Hypothalamic/Pituitary Flashcards
How are hormones released from hormone secreting cells into circulation?
Hormones are released into the interstitial connective tissue and then pass directly into blood or lymph circulation. endocrine cells, tissues, glands, and organs are called ductless
Cells are usually arranged how in endocrine glands?
into cords and clumps and are surrounded by an extensive capillary network that allows for more efficient transport of hormones
What is the make up of Adenohypophysis? What is it derived from?
glandular epithelium; ectoderm
What is the make up of neurohypophysis?
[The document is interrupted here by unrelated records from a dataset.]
/-- A property of the Curve Table that each change of the table keeps is kept by each change of state. -/
theorem KeepsTable.keeps {T : CurveTable → Prop} (k : KeepsTable T) : Keeps (fun s => T s.table) where
  start u h _ := by unfold actStart; split <;> exact h
  run u h _ := by unfold actRun; split <;> exact h
  stby u h _ := by unfold actStby; split <;> exact h
  hold u d h _ := by unfold actHold; split <;> exact h
  stop u h _ := by unfold actStop; split; exact h; exact k.stop _ h
  reset u h := h
  setcal u n h := by unfold actSetcal; split <;> exact h
  setpos u n h := h
  setfix u n h := by
    unfold actSetfix
    split
    · exact h
    · simp only [CommandResult.done]; rw [checkInterval_table]; exact h
  openr u f h _ := by
    unfold actOpenr
    split
    · exact h
    · exact h
    · exact k.openr _ f _ h (by assumption) (by assumption)
  putp u vs h _ := by
    unfold actWrite
    split
    · exact h
    · split
      · exact h
      · exact k.write _ _ _ _ h (by assumption) (Or.inl rfl)
  contp u vs h _ := by
    unfold actWrite
    split
    · exact h
    · split
      · exact h
      · exact k.write _ _ _ _ h (by assumption) (Or.inr rfl)
  closer u h _ := by
    unfold actCloser
    split
    · exact h
    · split
      · exact h
      · exact h
      · exact k.closer _ _ _ h (by assumption) (by assumption) (by assumption)
  abandr u h _ := by unfold actAbandr; split; exact h; exact k.abandr _ h
  wdraw u f h _ := by
    unfold actWdraw
    split
    · exact h
    · split
      · exact h
      · exact k.wdraw _ _ _ _ h (by assumption)
  wdsect u f h _ := by unfold actWdsect; split; exact h; exact k.wdsect _ _ h
  clrtab u h _ := k.clrtab _ h
  rdrec u f h := by
    unfold actRdrec State.readSlot
    split
    · exact h
    · split
      · exact h
      · split
        · exact h
        · exact k.overw _ _ _ h (by assumption)
  rdslot u f h := by
    unfold actRdslot State.readSlot
    split
    · exact h
    · split
      · exact h
      · split
        · exact h
        · exact k.overw _ _ _ h (by assumption)
  tsum u h := k.tsum _ h
  cover u p h _ := by unfold actCover; split; exact k.cover _ _ h; exact h
  setcyc u f h := by unfold actSetcyc; split; exact h; exact k.horizon _ _ h
  setcomp u p h _ := by unfold actSetcomp; split <;> exact h
  settrav u p h _ := by unfold actSettrav; split <;> exact h
  setlim u p h _ := by unfold actSetlim; split <;> exact h
  setbus u p h := by unfold actSetbus; split; exact h; split <;> exact h
  ldplan u p h := by unfold actLdplan; split <;> exact h
  canplan u h := by unfold actCanplan; split <;> exact h
  canstby u h := by unfold actCanstby; split <;> exact h
  xchg u p h _ := by unfold actXchg; split; exact h; exact h; split <;> exact h
  canxchg u h := by unfold actCanxchg; split <;> exact h
  rdxchg u h := by unfold actRdxchg; split <;> exact h
  restore u p h _ := by unfold actRestore; split; exact h; split <;> exact h
  pulse u d h := by rw [checkHold_table, checkInterval_table]; exact h
  interval u h := by rw [checkInterval_table]; exact h
  holdx u h := by rw [checkHold_table]; exact h
  strobe u h := h
  mbyte u b ok h := by
    unfold State.markerByte State.takeMessage State.judgeFix
    split
    · split <;> exact h
    · split
      · split
        · split
          · exact h
          · split
            · exact h
            · split
              · exact k.confirm _ _ _ _ h (by assumption)
              · exact h
        · exact h
      · exact h
  cut u h := h
  fence u h _ := k.fence u.fenceSnapshot h
  serve u p e c q h _ := h
  inquiry u p c h _ := h
  sent u h _ := h
  sbit u h _ := h
  rbyte u e b ok h _ _ _ := h
  outcome u e o r h _ := by rw [takeOutcome_table]; exact h
  settled u h _ := h
  answered u h := h
  soft u h := k.empty
  pin u st h := k.empty
  pow u st h := k.empty
  rel u h := h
What is it derived from?
neural secretory tissue; neuroectoderm
Epithelial portion of pituitary gland develops from what?
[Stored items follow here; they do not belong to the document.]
-- ==== Sys2Proof/Tests/Slice0.lean ====
section
/-! SUPPORT. Tests of the model: ill-formed rows that the check refuses, one small run of each row, the numbers of the
spec's worked examples, and, for each statement that has hypotheses, a state and operands that meet them. -/

namespace Sys2Proof.Tests

open Sys2Proof.Machine

/-! ### Ill-formed rows -/

/-- A number that no field carries. -/
def tooWide : Nat := 2 ^ 32

/-- OPENR fields that open a CURVE of extent [500,000, 508,000) with profiles of three values (04, worked example). -/
def openFields : OpenFields where
  intent := .named .new
  key := 701#16
  kind := .named .curve
  sectionTag := 163
  e0 := 500000#32
  e1 := 502000#32
  e2 := 506000#32
  e3 := 508000#32
  hand := .named .right
  angleOrCap := 400
  bandPresent := false
  vZero := 0#16
  vFull := 0#16
  nIn := 3
  nOut := 3
  markerPresent := true
  markerId := 4101
  markerPosition := 501000#32

/-- SETLIM's fields at their values after power-on. -/
def limitFields : LimitFields where
  slew := 25
  gangway := 300
  doubtCap := 200
  vZero := 1500
  vFull := 3500
  previewStep := 1000

theorem test_wellFormed_accepts :
    (Instr.openr (.exact openFields)).wellFormed = true ∧ (Instr.setlim (.exact limitFields)).wellFormed = true
      ∧ (Instr.putp (.exact (List.replicate 30 0))).wellFormed = true
      ∧ (Instr.setcomp (List.replicate 60 0)).wellFormed = true
      ∧ (Instr.hold (.exact 4294967295)).wellFormed = true := by decide
theorem test_illFormed_hold : (Instr.hold (.exact tooWide)).wellFormed = false := by decide
theorem test_illFormed_setcal : (Instr.setcal (.exact tooWide)).wellFormed = false := by decide
theorem test_illFormed_rdcar : (Instr.rdcar (.exact tooWide)).wellFormed = false := by decide
theorem test_illFormed_setbus : (Instr.setbus (.exact tooWide)).wellFormed = false := by decide
theorem test_illFormed_xchg : (Instr.xchg (.exact tooWide)).wellFormed = false := by decide
theorem test_illFormed_restore : (Instr.restore (.exact tooWide)).wellFormed = false := by decide
theorem test_illFormed_setfix :
    (Instr.setfix (.exact { window := tooWide, intervalLimit := 0 })).wellFormed = false
      ∧ (Instr.setfix (.exact { window := 0, intervalLimit := tooWide })).wellFormed = false := by decide
theorem test_illFormed_openr :
    (Instr.openr (.exact { openFields with sectionTag := tooWide })).wellFormed = false
      ∧ (Instr.openr (.exact { openFields with angleOrCap := tooWide })).wellFormed = false
      ∧ (Instr.openr (.exact { openFields with nIn := tooWide })).wellFormed = false
      ∧ (Instr.openr (.exact { openFields with nOut := tooWide })).wellFormed = false
      ∧ (Instr.openr (.exact { openFields with markerId := tooWide })).wellFormed = false := by decide
theorem test_illFormed_putp : (Instr.putp (.exact (List.replicate 31 0))).wellFormed = false := by decide
theorem test_illFormed_contp : (Instr.contp (.exact (List.replicate 31 0))).wellFormed = false := by decide
theorem test_illFormed_wdraw : (Instr.wdraw (.exact { key := 1, force := tooWide })).wellFormed = false := by decide
theorem test_illFormed_wdsect :
    (Instr.wdsect (.exact { tag := tooWide, mask := 0, force := 0 })).wellFormed = false
      ∧ (Instr.wdsect (.exact { tag := 0, mask := tooWide, force := 0 })).wellFormed = false
      ∧ (Instr.wdsect (.exact { tag := 0, mask := 0, force := tooWide })).wellFormed = false := by decide
theorem test_illFormed_rdslot :
    (Instr.rdslot (.exact { slot := tooWide, part := .named .fields })).wellFormed = false := by decide
theorem test_illFormed_setcyc :
    (Instr.setcyc (.exact { period := tooWide, horizon := 0 })).wellFormed = false
      ∧ (Instr.setcyc (.exact { period := 0, horizon := tooWide })).wellFormed = false := by decide
theorem test_illFormed_setlim :
    (Instr.setlim (.exact { limitFields with slew := tooWide })).wellFormed = false
      ∧ (Instr.setlim (.exact { limitFields with gangway := tooWide })).wellFormed = false
      ∧ (Instr.setlim (.exact { limitFields with doubtCap := tooWide })).wellFormed = false
      ∧ (Instr.setlim (.exact { limitFields with vZero := tooWide })).wellFormed = false
      ∧ (Instr.setlim (.exact { limitFields with vFull := tooWide })).wellFormed = false
      ∧ (Instr.setlim (.exact { limitFields with previewStep := tooWide })).wellFormed = false := by decide
theorem test_illFormed_setcomp : (Instr.setcomp (List.replicate 61 0)).wellFormed = false := by decide
theorem test_illFormed_ldplan : (Instr.ldplan (List.replicate 61 0)).wellFormed = false := by decide

/-! ### Small states -/

/-- The next state of a row; the state itself where there is none. -/
def after (i : Instr) (s : State) : State :=
  match exec i s with
  | .next t => t
  | .fault _ => s
  | .refused _ => s

/-- The result and payload of the answer to a command. -/
def reply (i : Instr) (s : State) : Option (ResultCode × AnswerPayload) :=
  (after i s).link.answer.map fun a => (a.result, a.payload)

/-- Three cars at offsets 1,000, 3,500 and 6,000 cm (04, worked example). -/
def train : Composition where
  cars := [{ address := 11, offset := 1000 }, { address := 12, offset := 3500 }, { address := 13, offset := 6000 }]
  length := 7000
  reader := 1200

/-- After power-on, in CONFIG, with no composition. -/
def fresh : State := State.reset

/-- In CONFIG with the train composed. -/
def composed : State := fresh.setDemand { fresh.demand with composition := some train }

/-- In a mode other than CONFIG, with the timer running and RP at a chainage in cm. -/
def inMode (m : Mode) (cm : Nat) : State :=
  ((composed.setMode { composed.mode with mode := m }).setTimer
    { composed.timer with running := true, cycleLength := some 20 }).setPosition
    { composed.position with rp := cm * 256, snapshot := { composed.position.snapshot with lead := cm } }

/-- A state whose first slots are given; the others are FREE. -/
def withSlots (s : State) (slots : List Slot) : State :=
  s.setTable { s.table with
    slots := slots ++ List.replicate (64 - slots.length) Slot.freed, poolFree := 512 - heldPoints slots }

/-- A CURVE under a car from 500,000 to 508,000 cm, with a marker. -/
def curve701 : Record where
  key := 701
  sectionTag := 163
  e0 := 500000
  e3 := 508000
  body := .curve
    { e1 := 502000, e2 := 506000, hand := .right, angle := 400, band := none, entry := [0, 512, 1024],
      exit := [1024, 512, 0] }
  marker := some { id := 4101, position := 501000 }

/-- A LIMIT over the same stretch. -/
def limit702 : Record where
  key := 702
  sectionTag := 164
  e0 := 500000
  e3 := 508000
  body := .limit 250
  marker := none

/-- A slot with a live image and nothing staged. -/
def liveSlot (r : Record) (status : PositionStatus) : Slot :=
  { Slot.freed with live := some r, status := status, publishedAt := some 470000 }

/-- A STAGED slot. -/
def stagedSlot (r : Record) : Slot := { Slot.freed with pending := .image r }

/-- RUNNING at 499,500 cm, with curve 701 ARMED in slot 0. -/
def loaded : State := withSlots (inMode .running 499500) [liveSlot curve701 .armed]

/-- A state whose port is ANSWERING. -/
def answering (s : State) : State := after (.rdstat (.exact ())) s

/-- A state with an assembly of curve 701 that holds some values. -/
def assembling (s : State) (values : List Nat) : State :=
  s.setTable { s.table with
    assembly := some
      { intent := .new, key := 701, sectionTag := 163, e0 := 500000, e3 := 508000,
        body := .curve { e1 := 502000, e2 := 506000, hand := .right, angle := 400, band := none, nIn := 3, nOut := 3 },
        marker := some { id := 4101, position := 501000 }, values := values, writePosition := values.length } }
pharyngeal roof and Rathke’s pouch, Pouch detaches and becomes the cellular portion, anterior pituitary
What forms the neural portion/posterior pituitary?
Down growth of brain ; Neurohypophysis remains attached to hypothalamus by a neural stalk, infundibulum
What is the histological appearance of the posterior pituitary lobe?
less cellular, appears to have streaks & is directly attached to the hypothalamus
What is the histological appearance of the anterior pituitary lobe?
glandular, densely packed cells & not directly attached to the hypothalamus
What are the derivatives from Rathke’s pouch?
Pars distalis, pars Intermedia, pars tuberalis
Where is the pars distalis?
comprises the bulk & arises from the thickened anterior wall of the pouch
Where is the pars Intermedia?
thin remnant of the posterior wall of the pouch that abuts the pars distalis
Where is the pars tuberalis?
forms a collar or sheath around the infundibulum and developed from the thickened lateral wall
What is the make up of the pars distalis?
bulk of the anterior pituitary gland (75%) , cords of well-stained endocrine cells interspersed with fenestrated capillaries & supporting reticular connective tissue
What are the three cell types in the pars distalis based on staining?
acidophils, basophils, chromophobes
What are the staining characteristics of acidophils?
large cells that stain deeply eosinophilic & appear red in Mallory stain (40%)
What are the staining characteristics of basophils?
appear blue/purple in Mallory stain (10%)
What are the staining characteristics of chromophobes?
stain weakly with few or no secretory granules; represent a heterogeneous group of cells including stem cells, undifferentiated progenitors & degranulated cells (50%)
What are the types of acidophils?
somatotrophs and lactotropes (mammotropes)
What do somatotrophs secrete? what stimulates them? inhibits them? general effect?
secrete somatotropin (growth hormone), stimulated by GHRH, inhibited by somatostatin, general effect of increasing metabolic rates, induces the liver to produce insulin-like growth factor-a (IGF-1) which stimulate bone and muscle growth
What do lactotropes secrete? what stimulates them? inhibits them? general effect?
secrete prolactin, stimulated by PRH and oxytocin, inhibited by dopamine/PIF, promotes mammary gland development and lactation, the number of mammotrophs increases following birth, and drop after nursing stops.
What are the types of basophils?
gonadotrophs, thyrotrophs, corticotrophs
What do corticotrophs secrete? what stimulates them? inhibits them? general effect?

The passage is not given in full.